* **The task**:
Pull out all lines from the listing below in which the word "input" appears.

* **Data shown**:

——

-- ==== Sys2Proof/Machine/PartsCarrier.lean ====
section
/-! DEFINITION. The parts of the state that chapters 7 and 8 give: DAB and television engines by carrier, and the LDPC
pool. -/

namespace Sys2Proof.Machine

/-- A DAB engine on its ensemble (R188 to R209). `notInMci` says that the limit of R192 for the MCI has passed; `modes` is
the allowed-mode mask with which its acquisition began, `step4` the DT at which the FIC was first decoded, and `lostAt`
that of a loss under R193. `support` holds, by SId, the announcement support flags and clusters of FIG 0/18. -/
structure DabEngine where
  synced   : Bool
  modes    : Nat
  notInMci : Bool
  txMode   : Nat
  eid      : W16
  cif      : Nat
  subChs   : List SubCh
  comps    : List DabComp
  nextMci  : Option (Nat × List SubCh × List DabComp)
  support  : List (W32 × W16 × List Byte)
  startDt  : W64
  step4    : Option W64
  lostAt   : Option W64
  fibGood  : Nat
  fibBad   : Nat
  losses   : Nat
  reconfigs : Nat
  deriving DecidableEq, Repr

/-- A television engine on its multiplex (R211 to R239). `branches` counts its engines: 2 in diversity. -/
structure TvEngine where
  synced      : Bool
  unsupported : Bool
  signal      : TvSignal
  branches    : Nat
  branchLost  : Nat
  startDt     : W64
  lostAt      : Option W64
  losses      : Nat
  reconfigs   : Nat
  deriving DecidableEq, Repr

/-- What receives a carrier. -/
inductive Engine where
  | dab (e : DabEngine)
  | tv (e : TvEngine)
  deriving DecidableEq, Repr

/-- A DAB ensemble or television multiplex with an engine: its whole-multiplex key (standard 0x9), frequency and input
(R18). `ratio` is the transmitter clock offset r − 1 in 0.001 ppm (R189, R212), none before it is measured. -/
structure CarrierSt where
  key     : W64
  freqKhz : Nat
  input   : Nat
  engine  : Engine
  ratio   : Option Int
  deriving DecidableEq, Repr

/-- A codeword that waits for the pool or is in it: the iterations it needs to converge, or none if it never does. -/
structure Codeword where
  need : Option Nat
  done : Nat
  deriving DecidableEq, Repr

/-- A stream of codewords (R228): a PLP of a carrier, or the trunk (`carrier` 0). `quotaNum` is its quota in
edge-iterations of the limit, so that no fraction is lost. -/
structure CodeQueue where
  carrier  : W64
  plp      : Nat
  band     : Nat
  bits     : Nat
  tiles    : Nat
  quota    : Nat
  waiting  : List Codeword
  released : List Codeword
  deriving DecidableEq, Repr

/-- The LDPC pool (R225 to R230, LDPC_QUERY): its streams, the tiles that each band used per tick (sum, ticks, largest),
and its counters. -/
structure LdpcSt where
  queues      : List CodeQueue
  usedSum     : List Nat
  usedMax     : List Nat
  ticks       : Nat
  extended    : Nat
  interrupted : Nat
  dropped     : Nat
  deriving DecidableEq, Repr

end Sys2Proof.Machine
end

——

* **Answer to this problem**:
/-- A DAB ensemble or television multiplex with an engine: its whole-multiplex key (standard 0x9), frequency and input
  input   : Nat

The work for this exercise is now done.